**What you have to do:**
Two lines in the data below mark the range: the one with "if s.nightState = 1 ∧ s.sys.nightStops = true" and the one with "match s.sys.nightLatch with". Return both, along with every line between them, exactly.

※ ※ ※

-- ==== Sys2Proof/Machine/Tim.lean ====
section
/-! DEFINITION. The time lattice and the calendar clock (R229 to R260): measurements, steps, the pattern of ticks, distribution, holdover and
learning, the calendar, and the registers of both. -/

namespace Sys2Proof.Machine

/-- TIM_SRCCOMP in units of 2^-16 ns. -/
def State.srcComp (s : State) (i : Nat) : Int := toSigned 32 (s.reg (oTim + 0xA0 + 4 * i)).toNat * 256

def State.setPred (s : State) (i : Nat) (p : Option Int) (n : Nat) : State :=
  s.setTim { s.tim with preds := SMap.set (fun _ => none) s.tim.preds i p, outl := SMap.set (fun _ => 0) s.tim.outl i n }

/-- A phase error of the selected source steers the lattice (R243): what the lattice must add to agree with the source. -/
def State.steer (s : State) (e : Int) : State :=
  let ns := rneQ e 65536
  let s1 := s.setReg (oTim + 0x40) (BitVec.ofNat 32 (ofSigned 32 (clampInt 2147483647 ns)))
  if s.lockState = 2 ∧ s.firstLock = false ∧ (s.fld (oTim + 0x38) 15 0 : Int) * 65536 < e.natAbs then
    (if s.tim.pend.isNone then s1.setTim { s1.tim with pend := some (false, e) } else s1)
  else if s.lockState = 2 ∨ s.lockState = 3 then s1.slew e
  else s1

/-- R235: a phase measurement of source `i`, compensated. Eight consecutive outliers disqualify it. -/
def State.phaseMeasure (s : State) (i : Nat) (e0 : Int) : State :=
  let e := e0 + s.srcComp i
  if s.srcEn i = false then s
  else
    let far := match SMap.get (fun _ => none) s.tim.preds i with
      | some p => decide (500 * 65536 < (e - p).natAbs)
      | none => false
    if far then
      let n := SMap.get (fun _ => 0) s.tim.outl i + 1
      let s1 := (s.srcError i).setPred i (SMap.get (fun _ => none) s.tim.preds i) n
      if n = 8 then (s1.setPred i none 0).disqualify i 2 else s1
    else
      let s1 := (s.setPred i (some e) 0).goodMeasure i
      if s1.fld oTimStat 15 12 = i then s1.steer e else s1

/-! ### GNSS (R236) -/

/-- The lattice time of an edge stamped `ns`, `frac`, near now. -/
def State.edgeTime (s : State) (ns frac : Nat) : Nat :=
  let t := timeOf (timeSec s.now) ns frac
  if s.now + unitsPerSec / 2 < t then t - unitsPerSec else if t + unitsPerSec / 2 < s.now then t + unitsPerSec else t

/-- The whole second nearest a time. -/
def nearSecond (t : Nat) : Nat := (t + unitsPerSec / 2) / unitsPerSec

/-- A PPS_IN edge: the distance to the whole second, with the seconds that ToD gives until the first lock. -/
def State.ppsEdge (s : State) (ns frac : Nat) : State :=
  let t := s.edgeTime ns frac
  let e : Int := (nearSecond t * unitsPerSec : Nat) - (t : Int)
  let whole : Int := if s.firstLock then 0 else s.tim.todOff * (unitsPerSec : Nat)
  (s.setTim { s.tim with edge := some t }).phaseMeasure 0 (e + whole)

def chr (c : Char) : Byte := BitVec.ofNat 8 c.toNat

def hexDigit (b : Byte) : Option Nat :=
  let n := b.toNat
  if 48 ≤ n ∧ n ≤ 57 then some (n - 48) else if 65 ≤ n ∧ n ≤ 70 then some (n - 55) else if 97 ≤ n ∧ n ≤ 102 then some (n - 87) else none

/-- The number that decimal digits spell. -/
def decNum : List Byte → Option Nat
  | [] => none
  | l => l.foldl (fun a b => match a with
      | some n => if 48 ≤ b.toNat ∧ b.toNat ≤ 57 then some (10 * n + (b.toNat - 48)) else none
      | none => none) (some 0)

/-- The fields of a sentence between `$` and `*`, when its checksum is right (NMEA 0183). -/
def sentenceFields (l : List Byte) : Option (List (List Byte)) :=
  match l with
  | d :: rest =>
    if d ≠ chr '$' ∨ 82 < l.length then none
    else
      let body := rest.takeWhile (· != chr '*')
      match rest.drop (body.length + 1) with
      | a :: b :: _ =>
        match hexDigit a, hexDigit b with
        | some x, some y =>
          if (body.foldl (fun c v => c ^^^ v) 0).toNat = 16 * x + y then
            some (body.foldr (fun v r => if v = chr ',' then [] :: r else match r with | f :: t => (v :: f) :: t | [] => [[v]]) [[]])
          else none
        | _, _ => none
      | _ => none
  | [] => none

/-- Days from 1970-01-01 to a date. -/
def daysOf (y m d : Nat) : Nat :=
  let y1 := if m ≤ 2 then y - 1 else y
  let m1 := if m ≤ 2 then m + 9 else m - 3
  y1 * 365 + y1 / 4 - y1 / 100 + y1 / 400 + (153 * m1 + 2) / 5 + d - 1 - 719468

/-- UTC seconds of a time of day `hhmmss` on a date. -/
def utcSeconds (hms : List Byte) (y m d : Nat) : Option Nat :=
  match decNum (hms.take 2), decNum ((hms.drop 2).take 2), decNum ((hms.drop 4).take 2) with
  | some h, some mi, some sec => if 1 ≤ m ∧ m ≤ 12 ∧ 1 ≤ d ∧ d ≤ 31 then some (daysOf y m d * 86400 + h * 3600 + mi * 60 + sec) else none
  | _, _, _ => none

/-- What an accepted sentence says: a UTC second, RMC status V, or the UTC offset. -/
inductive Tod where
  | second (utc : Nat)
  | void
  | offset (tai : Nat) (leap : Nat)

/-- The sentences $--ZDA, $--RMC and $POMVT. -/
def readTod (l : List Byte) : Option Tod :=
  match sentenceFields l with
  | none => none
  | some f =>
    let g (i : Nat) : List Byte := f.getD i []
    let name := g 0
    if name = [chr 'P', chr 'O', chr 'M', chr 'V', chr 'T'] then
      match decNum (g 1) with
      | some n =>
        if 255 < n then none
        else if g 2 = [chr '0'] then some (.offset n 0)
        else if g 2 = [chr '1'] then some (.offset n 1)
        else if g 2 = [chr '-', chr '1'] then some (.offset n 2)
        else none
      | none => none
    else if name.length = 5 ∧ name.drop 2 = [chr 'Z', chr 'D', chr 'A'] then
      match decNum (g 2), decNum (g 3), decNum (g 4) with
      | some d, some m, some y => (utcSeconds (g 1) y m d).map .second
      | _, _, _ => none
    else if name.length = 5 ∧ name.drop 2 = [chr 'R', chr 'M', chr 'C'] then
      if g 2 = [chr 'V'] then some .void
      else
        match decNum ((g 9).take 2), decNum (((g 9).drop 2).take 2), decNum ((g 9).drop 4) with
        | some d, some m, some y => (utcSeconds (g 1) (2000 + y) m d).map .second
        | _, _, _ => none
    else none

※ ※ ※

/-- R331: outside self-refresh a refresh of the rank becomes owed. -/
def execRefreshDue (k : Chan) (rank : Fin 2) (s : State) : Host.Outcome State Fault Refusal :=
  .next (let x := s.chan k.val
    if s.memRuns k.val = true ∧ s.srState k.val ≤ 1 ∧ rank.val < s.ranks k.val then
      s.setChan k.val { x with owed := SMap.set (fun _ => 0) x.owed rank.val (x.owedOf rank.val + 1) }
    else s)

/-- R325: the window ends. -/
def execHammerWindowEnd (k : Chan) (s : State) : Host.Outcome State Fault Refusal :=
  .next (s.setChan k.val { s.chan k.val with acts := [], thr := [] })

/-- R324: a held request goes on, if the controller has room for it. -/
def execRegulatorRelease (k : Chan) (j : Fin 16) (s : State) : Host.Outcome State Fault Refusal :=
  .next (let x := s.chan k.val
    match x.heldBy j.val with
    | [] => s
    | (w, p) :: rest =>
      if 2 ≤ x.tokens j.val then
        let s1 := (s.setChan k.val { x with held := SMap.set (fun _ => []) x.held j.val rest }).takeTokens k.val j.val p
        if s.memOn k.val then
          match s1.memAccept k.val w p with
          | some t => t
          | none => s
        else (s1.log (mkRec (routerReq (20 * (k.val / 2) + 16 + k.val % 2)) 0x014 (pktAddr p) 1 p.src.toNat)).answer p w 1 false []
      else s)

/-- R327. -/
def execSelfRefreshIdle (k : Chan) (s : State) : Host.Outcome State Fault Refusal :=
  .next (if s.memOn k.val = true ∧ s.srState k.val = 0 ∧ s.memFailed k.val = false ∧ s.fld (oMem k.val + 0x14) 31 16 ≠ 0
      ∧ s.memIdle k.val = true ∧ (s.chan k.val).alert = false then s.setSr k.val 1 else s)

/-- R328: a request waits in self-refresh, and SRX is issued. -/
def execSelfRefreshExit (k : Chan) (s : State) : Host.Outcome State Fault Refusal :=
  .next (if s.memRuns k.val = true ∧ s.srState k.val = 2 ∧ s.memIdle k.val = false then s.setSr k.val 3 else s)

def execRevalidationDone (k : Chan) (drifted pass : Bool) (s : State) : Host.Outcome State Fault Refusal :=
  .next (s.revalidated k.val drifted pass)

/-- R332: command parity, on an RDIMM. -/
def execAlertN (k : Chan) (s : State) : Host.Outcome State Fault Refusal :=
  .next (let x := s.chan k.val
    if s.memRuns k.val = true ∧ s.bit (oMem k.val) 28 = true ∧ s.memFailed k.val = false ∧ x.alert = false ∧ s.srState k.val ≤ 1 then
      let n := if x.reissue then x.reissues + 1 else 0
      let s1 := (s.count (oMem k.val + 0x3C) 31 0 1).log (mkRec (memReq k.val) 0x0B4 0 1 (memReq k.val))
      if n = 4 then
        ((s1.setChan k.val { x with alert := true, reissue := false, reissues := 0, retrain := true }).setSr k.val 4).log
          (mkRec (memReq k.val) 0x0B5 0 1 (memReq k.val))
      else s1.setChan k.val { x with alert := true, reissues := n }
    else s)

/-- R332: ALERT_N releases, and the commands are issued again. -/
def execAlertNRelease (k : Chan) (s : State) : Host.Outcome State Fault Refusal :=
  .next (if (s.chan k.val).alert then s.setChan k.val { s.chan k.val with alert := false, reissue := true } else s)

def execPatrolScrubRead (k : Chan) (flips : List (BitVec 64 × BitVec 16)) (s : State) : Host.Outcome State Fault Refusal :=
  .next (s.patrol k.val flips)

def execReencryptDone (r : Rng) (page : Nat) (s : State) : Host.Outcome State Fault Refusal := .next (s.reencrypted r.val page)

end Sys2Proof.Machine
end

※ ※ ※

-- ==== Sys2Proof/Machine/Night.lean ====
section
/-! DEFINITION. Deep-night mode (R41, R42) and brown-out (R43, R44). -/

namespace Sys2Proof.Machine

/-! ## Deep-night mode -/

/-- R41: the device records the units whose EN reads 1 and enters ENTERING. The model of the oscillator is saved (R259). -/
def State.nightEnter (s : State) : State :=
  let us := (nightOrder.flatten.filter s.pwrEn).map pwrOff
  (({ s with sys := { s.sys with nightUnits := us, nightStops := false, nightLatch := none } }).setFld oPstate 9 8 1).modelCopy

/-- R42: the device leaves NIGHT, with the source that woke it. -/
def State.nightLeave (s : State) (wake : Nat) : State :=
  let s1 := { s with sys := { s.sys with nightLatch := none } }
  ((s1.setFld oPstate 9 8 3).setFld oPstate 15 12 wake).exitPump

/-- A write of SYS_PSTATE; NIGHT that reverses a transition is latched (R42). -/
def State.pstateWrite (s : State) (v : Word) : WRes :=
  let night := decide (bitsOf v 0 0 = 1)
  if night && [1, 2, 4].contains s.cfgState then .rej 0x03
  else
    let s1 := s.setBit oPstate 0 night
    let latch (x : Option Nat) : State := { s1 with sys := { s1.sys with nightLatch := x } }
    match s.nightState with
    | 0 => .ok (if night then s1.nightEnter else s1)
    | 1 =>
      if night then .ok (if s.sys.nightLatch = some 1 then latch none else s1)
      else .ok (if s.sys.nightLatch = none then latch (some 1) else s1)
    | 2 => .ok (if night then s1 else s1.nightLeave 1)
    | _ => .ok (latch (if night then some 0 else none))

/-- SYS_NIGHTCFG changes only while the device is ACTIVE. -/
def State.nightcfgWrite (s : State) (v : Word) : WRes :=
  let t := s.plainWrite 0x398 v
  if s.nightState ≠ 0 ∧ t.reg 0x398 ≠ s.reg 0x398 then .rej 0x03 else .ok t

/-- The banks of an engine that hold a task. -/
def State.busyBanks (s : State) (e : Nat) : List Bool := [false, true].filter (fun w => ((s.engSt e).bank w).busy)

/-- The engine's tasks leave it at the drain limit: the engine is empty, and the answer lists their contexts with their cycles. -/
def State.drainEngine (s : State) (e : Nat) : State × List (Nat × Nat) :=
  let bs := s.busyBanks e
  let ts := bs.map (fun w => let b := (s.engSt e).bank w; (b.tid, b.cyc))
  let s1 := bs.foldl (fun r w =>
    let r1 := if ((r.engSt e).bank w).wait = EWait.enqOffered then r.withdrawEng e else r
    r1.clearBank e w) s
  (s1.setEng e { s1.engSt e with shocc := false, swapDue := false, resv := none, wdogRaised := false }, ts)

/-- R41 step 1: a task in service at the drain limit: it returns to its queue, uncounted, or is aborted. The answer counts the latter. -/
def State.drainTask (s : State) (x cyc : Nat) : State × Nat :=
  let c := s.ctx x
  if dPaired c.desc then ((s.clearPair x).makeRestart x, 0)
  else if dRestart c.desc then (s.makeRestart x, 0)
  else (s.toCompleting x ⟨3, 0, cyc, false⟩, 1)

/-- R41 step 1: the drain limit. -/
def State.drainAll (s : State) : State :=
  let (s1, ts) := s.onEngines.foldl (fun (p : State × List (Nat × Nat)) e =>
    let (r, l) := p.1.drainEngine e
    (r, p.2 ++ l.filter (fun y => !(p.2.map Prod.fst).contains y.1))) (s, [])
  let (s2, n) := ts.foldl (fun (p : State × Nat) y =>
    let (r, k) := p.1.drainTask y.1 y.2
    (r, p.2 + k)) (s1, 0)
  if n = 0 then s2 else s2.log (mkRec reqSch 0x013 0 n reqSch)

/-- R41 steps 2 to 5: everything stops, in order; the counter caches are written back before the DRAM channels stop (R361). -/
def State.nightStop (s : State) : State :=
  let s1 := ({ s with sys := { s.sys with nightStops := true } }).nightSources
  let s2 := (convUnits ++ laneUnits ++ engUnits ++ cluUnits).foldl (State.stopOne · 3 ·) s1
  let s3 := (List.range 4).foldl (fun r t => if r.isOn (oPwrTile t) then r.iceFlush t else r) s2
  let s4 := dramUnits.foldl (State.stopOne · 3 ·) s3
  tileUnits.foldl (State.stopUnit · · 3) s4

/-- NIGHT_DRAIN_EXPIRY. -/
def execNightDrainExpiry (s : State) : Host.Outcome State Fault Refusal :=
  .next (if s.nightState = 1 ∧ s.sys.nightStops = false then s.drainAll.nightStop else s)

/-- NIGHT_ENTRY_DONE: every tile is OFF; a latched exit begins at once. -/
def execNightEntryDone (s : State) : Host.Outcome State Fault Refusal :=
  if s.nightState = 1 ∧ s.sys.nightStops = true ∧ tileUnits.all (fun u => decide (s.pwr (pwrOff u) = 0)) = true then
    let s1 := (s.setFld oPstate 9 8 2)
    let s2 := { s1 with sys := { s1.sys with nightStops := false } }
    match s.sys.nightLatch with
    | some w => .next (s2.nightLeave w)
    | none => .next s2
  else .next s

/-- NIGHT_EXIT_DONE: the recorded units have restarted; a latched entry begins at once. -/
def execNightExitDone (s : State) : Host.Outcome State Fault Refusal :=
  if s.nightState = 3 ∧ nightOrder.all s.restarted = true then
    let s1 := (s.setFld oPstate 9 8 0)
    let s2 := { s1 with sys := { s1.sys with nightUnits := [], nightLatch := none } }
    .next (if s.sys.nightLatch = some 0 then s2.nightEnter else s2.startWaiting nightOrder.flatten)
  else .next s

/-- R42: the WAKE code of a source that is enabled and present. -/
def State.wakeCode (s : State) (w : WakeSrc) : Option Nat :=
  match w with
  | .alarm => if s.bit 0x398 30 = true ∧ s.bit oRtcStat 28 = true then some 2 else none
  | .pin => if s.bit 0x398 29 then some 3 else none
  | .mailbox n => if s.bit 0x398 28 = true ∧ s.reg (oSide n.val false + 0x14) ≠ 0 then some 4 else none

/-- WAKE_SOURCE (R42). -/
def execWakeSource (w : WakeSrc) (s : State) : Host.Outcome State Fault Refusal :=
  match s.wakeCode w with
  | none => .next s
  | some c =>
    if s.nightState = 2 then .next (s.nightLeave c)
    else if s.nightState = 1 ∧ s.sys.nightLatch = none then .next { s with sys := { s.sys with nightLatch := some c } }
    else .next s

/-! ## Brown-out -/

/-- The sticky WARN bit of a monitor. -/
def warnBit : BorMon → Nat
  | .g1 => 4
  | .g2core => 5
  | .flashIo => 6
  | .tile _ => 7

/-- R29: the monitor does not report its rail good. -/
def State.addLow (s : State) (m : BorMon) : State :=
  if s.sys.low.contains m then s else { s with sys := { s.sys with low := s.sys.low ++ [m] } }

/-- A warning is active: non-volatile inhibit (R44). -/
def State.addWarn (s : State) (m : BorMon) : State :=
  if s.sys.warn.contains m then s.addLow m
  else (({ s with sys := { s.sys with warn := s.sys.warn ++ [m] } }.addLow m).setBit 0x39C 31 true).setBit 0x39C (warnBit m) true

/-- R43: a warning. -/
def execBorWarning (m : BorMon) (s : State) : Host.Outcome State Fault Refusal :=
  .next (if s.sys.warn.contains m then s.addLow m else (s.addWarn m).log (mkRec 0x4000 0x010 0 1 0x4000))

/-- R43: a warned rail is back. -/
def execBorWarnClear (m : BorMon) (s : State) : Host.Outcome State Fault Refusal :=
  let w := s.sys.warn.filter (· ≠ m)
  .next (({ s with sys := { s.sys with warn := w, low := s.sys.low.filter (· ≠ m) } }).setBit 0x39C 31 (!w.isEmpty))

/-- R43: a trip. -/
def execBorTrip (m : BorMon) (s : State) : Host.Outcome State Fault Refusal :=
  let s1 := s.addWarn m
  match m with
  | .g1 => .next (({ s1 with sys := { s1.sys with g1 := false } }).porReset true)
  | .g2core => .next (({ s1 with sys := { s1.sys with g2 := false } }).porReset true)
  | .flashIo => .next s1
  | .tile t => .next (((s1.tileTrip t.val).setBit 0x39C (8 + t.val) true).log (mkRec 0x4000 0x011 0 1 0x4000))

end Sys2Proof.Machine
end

※ ※ ※

**The completed task:**
  if s.nightState = 1 ∧ s.sys.nightStops = true ∧ tileUnits.all (fun u => decide (s.pwr (pwrOff u) = 0)) = true then
    let s1 := (s.setFld oPstate 9 8 2)
    let s2 := { s1 with sys := { s1.sys with nightStops := false } }
    match s.sys.nightLatch with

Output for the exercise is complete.